-- ==== Sys2Proof/Safety.lean ====
section
/-! DEFINITION. What holds of a WK620 that keeps its own rules: the invariants that the manual states in its rules, each over the state
alone, in the terms the claims use. -/

namespace Sys2Proof.Machine

open Sys2Proof

/-! ### The machine mode (R1, R11, R16) -/

/-- Pave-pending stands in PREHEAT only (R1); readiness holds in READY (R11) and not in PREHEAT (R10) or STARTING (R1); while the e-stop
latch is active the mode is PARKED or STARTING (R16). -/
def modeSound (s : State) : Bool :=
  (!s.pavePending || decide (s.mode = .preheat))
    && (decide (s.mode ≠ .ready) || s.readiness)
    && (decide (s.mode ≠ .preheat) || !s.readiness)
    && (decide (s.mode ≠ .starting) || !s.readiness)
    && (!s.estop || decide (s.mode = .parked) || decide (s.mode = .starting))

/-! ### Zones and budget (R41, R47, R63, R65) -/

/-- R47: the zone is in the grant list exactly when HEATING, and in the wait queue exactly when WAITING. -/
def zonePlaced (s : State) (z : Zone) : Bool :=
  decide (granted s z = decide ((s.zones.get z).state = .heating))
    && decide (decide (z ∈ s.queue) = decide ((s.zones.get z).state = .waiting))

/-- R41, R47, R51, R63, R65: every zone in its place, no zone twice, the granted ratings within the limit, every zone OFF outside the
heating modes. -/
def budgetSound (s : State) : Bool :=
  (allZones.all (zonePlaced s))
    && decide s.queue.Nodup
    && decide (s.grants.map (·.zone)).Nodup
    && decide (grantedSum s ≤ s.settings.generatorLimit)
    && (heatingMode s.mode || allZones.all fun z => decide ((s.zones.get z).state = .off))

/-! ### Authority (R165) -/

/-- R165: a holder's link is UP and its station kind is permitted. -/
def holderSound (s : State) (f : Function) : Bool :=
  match holderOf s.authority f with
  | none => true
  | some p => permitted p f && (s.ports.get p).up

def authoritySound (s : State) : Bool := allFunctions.all (holderSound s)

/-! ### Travel (R22, R23) -/

/-- R22, R23: the station value is that of the count, and the high-water station is not below it. -/
def travelSound (s : State) : Bool :=
  decide (s.travel.station = presentStation s) && decide (s.travel.station ≤ s.travel.highWater)

/-! ### Record areas (R145 to R149) -/

/-- The MAT capacity is in its range (R145). -/
def capacityGood (f : Settings) : Bool := decide (64 ≤ f.matCapacity) && decide (f.matCapacity ≤ 1984)

/-- The held records carry consecutive sequence numbers up to the newest (R146). -/
def numberedFrom : Nat → List Nat → Bool
  | _, [] => true
  | n, k :: rest => decide (k = n) && numberedFrom (n + 1) rest

/-- R146, R148, for one area whose records carry `numbers`. -/
def areaSound {α : Type} (capacity : Nat) (numbers : List Nat) (a : Area α) : Bool :=
  decide (a.held.length ≤ capacity)
    && decide (a.held.length ≤ a.newest)
    && decide (a.newest ≤ top32)
    && numberedFrom (oldestOf a) numbers
    && decide (oldestOf a ≤ a.ackPoint + 1)
    && decide (a.ackPoint ≤ a.newest)
    && decide (a.appended = a.held.length + a.overwritten)
    && decide (a.appended ≤ a.newest)
    && decide (a.lost ≤ a.overwritten)
    && decide (a.lostAtAck ≤ a.lost)

/-- The areas are empty until the memory opens (R147). -/
def areaUnopened {α : Type} (a : Area α) : Bool := a.held.isEmpty && decide (a.newest = 0)

/-- An image the store holds has a MAT capacity in its range (R180). -/
def arrayGood : NvArray → Bool
  | .bad => true
  | .good image => capacityGood image.settings

def snapshotGood : StoreState → Bool
  | .idle => true
  | .writing image => capacityGood image.settings

/-- R145 to R148: both areas; the memory is not open in STARTING (R147). -/
def recordsSound (s : State) : Bool :=
  capacityGood s.settings && arrayGood s.store.array && snapshotGood s.store.state
    && areaSound (capacityOf s .mat) (s.mat.held.map (·.sequence)) s.mat
    && areaSound (capacityOf s .event) (s.events.held.map (·.sequence)) s.events
    && (s.recordsOpen || (areaUnopened s.mat && areaUnopened s.events))
    && (decide (s.mode ≠ .starting) || !s.recordsOpen)

/-! ### Levelling sides (R102, R103) -/

/-- R102, R103: an engaged side stands in the state it settles to; a jog runs in MANUAL only; the duty is nonzero only in AUTO with the
run condition, or during a jog; a side with direction NONE has duty 0. -/
def sideSound (s : State) (d : Side) : Bool :=
  let r := s.sides.get d
  (!sideEngaged r.state || decide (r.state = settledState s d))
    && (decide (r.jogLeft = 0) || decide (r.state = .manual))
    && (decide (r.duty = 0) || (decide (r.state = .auto) && runCondition s) || (decide (r.state = .manual) && decide (0 < r.jogLeft)))
    && (decide (r.dir ≠ .none) || decide (r.duty = 0))

def sidesSound (s : State) : Bool := sideSound s .left && sideSound s .right

/-! ### Feed channels (R117, R118) -/

/-- R117, R118: an engaged channel is SUSPENDED exactly outside PAVING; a jog runs in MANUAL only; the duty is nonzero only in PAVING in
AUTO or HOLD_LAST, or during a jog; a hold time runs in HOLD_LAST only. -/
def feedSound (s : State) (c : FeedChannel) : Bool :=
  let r := s.feed.get c
  (!feedEngaged r.state || decide (decide (r.state = .suspended) = decide (s.mode ≠ .paving)))
    && (decide (r.jogLeft = 0) || decide (r.state = .manual))
    && (decide (r.duty = 0) || decide (r.state = .auto) || decide (r.state = .holdLast)
        || (decide (r.state = .manual) && decide (0 < r.jogLeft)))
    && (decide (r.hold = 0) || decide (r.state = .holdLast))

def feedsSound (s : State) : Bool := allFeed.all (feedSound s)

/-! ### Geometry (R32, R34, R36) -/

/-- R32, R34, R36: the position is in its range, a side is stale exactly while its channel is in FAULT, a jog has a direction exactly
while it has time left, and none runs while the e-stop latch is active or the channel is in FAULT. -/
def extensionSound (s : State) (d : Side) : Bool :=
  let r := s.geometry.get d
  decide (0 ≤ r.position) && decide (r.position ≤ 2500)
    && decide (r.stale = (s.analog.ext.get d).fault)
    && decide (decide (r.jogDir = .none) = decide (r.jogLeft = 0))
    && (decide (r.jogDir = .none) || (!s.estop && !r.stale))

def geometrySound (s : State) : Bool := extensionSound s .left && extensionSound s .right

/-! ### Station ports (R160) -/

/-- R160: the BUSY queue holds at most four entries, and nothing waits for a free transmitter. -/
def portSound (r : PortState) : Bool :=
  decide ((busyQueue r).length ≤ 4) && (r.sending.isSome || r.waiting.isEmpty)

def portsSound (s : State) : Bool := allPorts.all fun p => portSound (s.ports.get p)

/-! ### Readiness is the truth (R7, R20, R43) -/

/-- R43, R40: a zone that is OFF has no active set, and any other has the set and setpoint its mode selects. -/
def zoneSelected (s : State) (z : Zone) : Bool :=
  let r := s.zones.get z
  if r.state = .off then decide (r.activeSet = .none) && decide (r.activeSetpoint = 0)
  else decide (r.activeSet = selectedSet s z) && decide (r.activeSetpoint = setpointOf s z r.activeSet)

/-- R45, R54, R55: a zone that is not OFF is in FAULT exactly while its latch is set or its channel is in FAULT. -/
def zoneJudged (s : State) (z : Zone) : Bool :=
  let r := s.zones.get z
  decide (r.state = .off) || decide (decide (r.state = .fault) = (r.latch || zoneChannelFault s z))

/-- R41: zones are OFF outside the heating modes, and a zone that is not active is OFF in every mode. -/
def zoneResting (s : State) (z : Zone) : Bool :=
  (heatingMode s.mode && zoneActive s z) || decide ((s.zones.get z).state = .off)

/-- R7, R20: outside STARTING the flag and the count are those of the zones as they stand. -/
def readinessCurrent (s : State) : Bool :=
  decide (s.mode = .starting)
    || (decide (s.readiness = (failingZones s).isEmpty) && decide (s.failing = (failingZones s).length))

/-- The zones stand where R41, R43 and R45 put them, and the mode controller knows it. -/
def readinessSound (s : State) : Bool :=
  modeSound s && readinessCurrent s && allZones.all fun z => zoneSelected s z && zoneJudged s z && zoneResting s z

/-- The mode and the readiness flag agree with the zones, so that a readiness evaluation moves nothing. -/
def quiet (s : State) : Bool := modeSound s && readinessCurrent s

/-! ### How a request is taken and answered (R161, R163) -/

/-- A request on the port finds none in flight and the transmitter free. -/
def portIdle (s : State) (p : Port) : Bool := (s.ports.get p).inFlight.isNone && (s.ports.get p).sending.isNone

/-- A request on the port is accepted and answered at once: the port is idle and the mode is not STARTING. -/
def portOpen (s : State) (p : Port) : Bool := decide (s.mode ≠ .starting) && portIdle s p

/-- A port that has taken a request and not yet answered it. -/
def opened (kind tag : Byte) (r : PortState) : PortState :=
  { heardBy r with inFlight := some { kind := kind, tag := tag } }

/-- The reply frame of an answer to a request. -/
def replyOf (kind tag : Byte) (a : Answer) : Reply :=
  { kind := replyKind kind, tag := tag, status := a.status, payload := a.payload }

/-- The state `t` with the port having taken a request that is still in flight. -/
def withOpened (p : Port) (kind tag : Byte) (t : State) : State := setPort p (opened kind tag (t.ports.get p)) t

/-- The state `t` with the port having taken a request and the reply handed to its transmitter. -/
def withReply (p : Port) (kind tag : Byte) (a : Answer) (t : State) : State :=
  setPort p (transmit (replyOf kind tag a) (opened kind tag (t.ports.get p))) t

/-- An OK answer. -/
def okAnswer (payload : List Byte) : Answer := { status := .ok, payload := payload }

/-- An answer without a payload. -/
def bareAnswer (status : Status) : Answer := { status := status }

/-- The command writes the item: by the row that names it, or as the SET_ITEM of the item's group and index (R171, section 12.1). The slope
slot has no weight (R78). -/
def writesItem (i : Instr) (p : Port) (tag : Byte) (x : Setting) (v : Word) : Prop :=
  x ≠ .slotParam .slope .weight
    ∧ (itemWriteOf i = some (p, tag, x, v)
        ∨ i = .setItem p tag (BitVec.ofNat 8 (groupCode (placeOf x).1)) (BitVec.ofNat 16 (placeOf x).2) v)

/-! ### Event records appended by one command (R147, R158) -/

/-- The EVENT area after event records, each from its origin, are handed on one after another under the clock, the station and the
boundary of `s`. -/
def eventsAfter (s : State) (handed : List (Origin × Event)) : Area EventRecord :=
  handed.foldl
    (fun a h => if s.recordsOpen then appendTo (capacityOf s .event) (stampEvent s h.1 h.2) a else a) s.events

/-! ### The moments of the timed commands -/

/-- Whether the moment of a timed command has come, as its rule gives it; none for a command that time does not bring. -/
def moment (s : State) : Instr → Option Bool
  | .frameGapExpiry p => some (match (s.ports.get p).receiver with | .hunting => false | .inFrame _ gap => decide (2 < gap))
  | .linkDown p => some ((s.ports.get p).up && decide (500 ≤ (s.ports.get p).silence))
  | .feedHoldExpiry c =>
    some (decide ((s.feed.get c).state = .holdLast) && decide ((s.feed.get c).hold = 1) && decide (100 ≤ (s.feed.get c).holdMs))
  | .debounceExpiry i => some (decide ((s.inputs.get i).timer = some 0))
  | .elementCheckDelayEnd z =>
    some (decide ((s.zones.get z).state = .heating) && decide ((s.zones.get z).check = .delay)
      && decide (2000 ≤ (s.zones.get z).checkMs))
  | .sliceExpiry z => some (s.grants.any fun g => decide (g.zone = z) && decide (s.settings.rotationSlice ≤ g.elapsed))
  | .speedWindowEnd => some (decide (250 ≤ s.travel.windowMs))
  | .pauseDetectorFire => some (decide (s.mode = .paving) && decide (1000 ≤ s.travel.pauseMs))
  | .stopTimerMatch =>
    some (decide (s.travel.stop.state = .running) && decide (s.travel.stop.codeInForce ≠ 0)
      && decide (compareOf s.travel.stop.codeInForce ≤ s.travel.stop.elapsed))
  | .clockStep => some (decide (125 ≤ s.clockPhase))
  | .widthJogExpiry d => some (decide ((s.geometry.get d).jogLeft = 1) && decide (100 ≤ (s.geometry.get d).jogMs))
  | .gradeJogExpiry d => some (decide ((s.sides.get d).jogLeft = 1) && decide (100 ≤ (s.sides.get d).jogMs))
  | .feedJogExpiry c => some (decide ((s.feed.get c).jogLeft = 1) && decide (100 ≤ (s.feed.get c).jogMs))
  | .sensorRoundStart => some (decide (s.mode ≠ .starting) && decide (40 ≤ s.sensors.sinceStart))
  | .pollTimeout => some (match s.sensors.round with | none => false | some r => decide (3 ≤ r.waited))
  | .sensorFrameGapExpiry => some (match s.sensorReceiver with | .hunting => false | .inFrame _ gap => decide (2 < gap))
  | .scanner => some (decide (s.mode = .paving) && !s.profiler.scanner && decide (2000 ≤ s.profiler.lineSilence))
  | .heatingMinute z => some (decide (59 ≤ (s.health.get z).seconds) && decide (1000 ≤ (s.health.get z).subMs))
  | _ => none

/-! ### The table of GO (R9) -/

/-- The mode that GO(target) enters in a mode, none where the mode stays; the outer none is a pair that is not in the table. -/
def goEntry : GoTarget → Mode → Option (Option Mode)
  | .preheat, .parked => some (some .preheat)
  | .preheat, .standby => some (some .preheat)
  | .preheat, .preheat => some none
  | .pave, .parked => some (some .preheat)
  | .pave, .standby => some (some .preheat)
  | .pave, .preheat => some none
  | .pave, .ready => some (some .paving)
  | .pave, .paving => some none
  | .pave, .paused => some none
  | .stop, .paving => some (some .ready)
  | .stop, .paused => some (some .ready)
  | .standby, .preheat => some (some .standby)
  | .standby, .ready => some (some .standby)
  | .standby, .paving => some (some .standby)
  | .standby, .paused => some (some .standby)
  | .park, .parked => some none
  | .park, .preheat => some (some .parked)
  | .park, .ready => some (some .parked)
  | .park, .paving => some (some .parked)
  | .park, .paused => some (some .parked)
  | .park, .standby => some (some .parked)
  | _, _ => none

/-- Where a GO of the table leaves the mode and pave-pending, with the follow-on changes of R10 and R11; `hot` and `hotAfter` say that
readiness holds before and after. -/
def goLeaves (target : GoTarget) (mode : Mode) (hot hotAfter : Bool) : Mode × Bool :=
  match target, mode with
  | .preheat, _ => (if hotAfter then .ready else .preheat, false)
  | .pave, .parked | .pave, .standby | .pave, .preheat =>
    if hot || hotAfter then (.paving, false) else (.preheat, true)
  | .pave, .paused => (.paused, false)
  | .pave, _ => (.paving, false)
  | .stop, _ => (if hotAfter then .ready else .preheat, false)
  | .standby, _ => (.standby, false)
  | .park, _ => (.parked, false)

end Sys2Proof.Machine
end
★ ★ ★ ★ ★ ★ ★
Only one span is wanted. It runs from the first line of the listing through the line with "(R1); while the e-stop", and each line must match exactly.

| Output of the exercise |
-- ==== Sys2Proof/Safety.lean ====
section
/-! DEFINITION. What holds of a WK620 that keeps its own rules: the invariants that the manual states in its rules, each over the state
alone, in the terms the claims use. -/

namespace Sys2Proof.Machine

open Sys2Proof

/-! ### The machine mode (R1, R11, R16) -/

/-- Pave-pending stands in PREHEAT only (R1); readiness holds in READY (R11) and not in PREHEAT (R10) or STARTING (R1); while the e-stop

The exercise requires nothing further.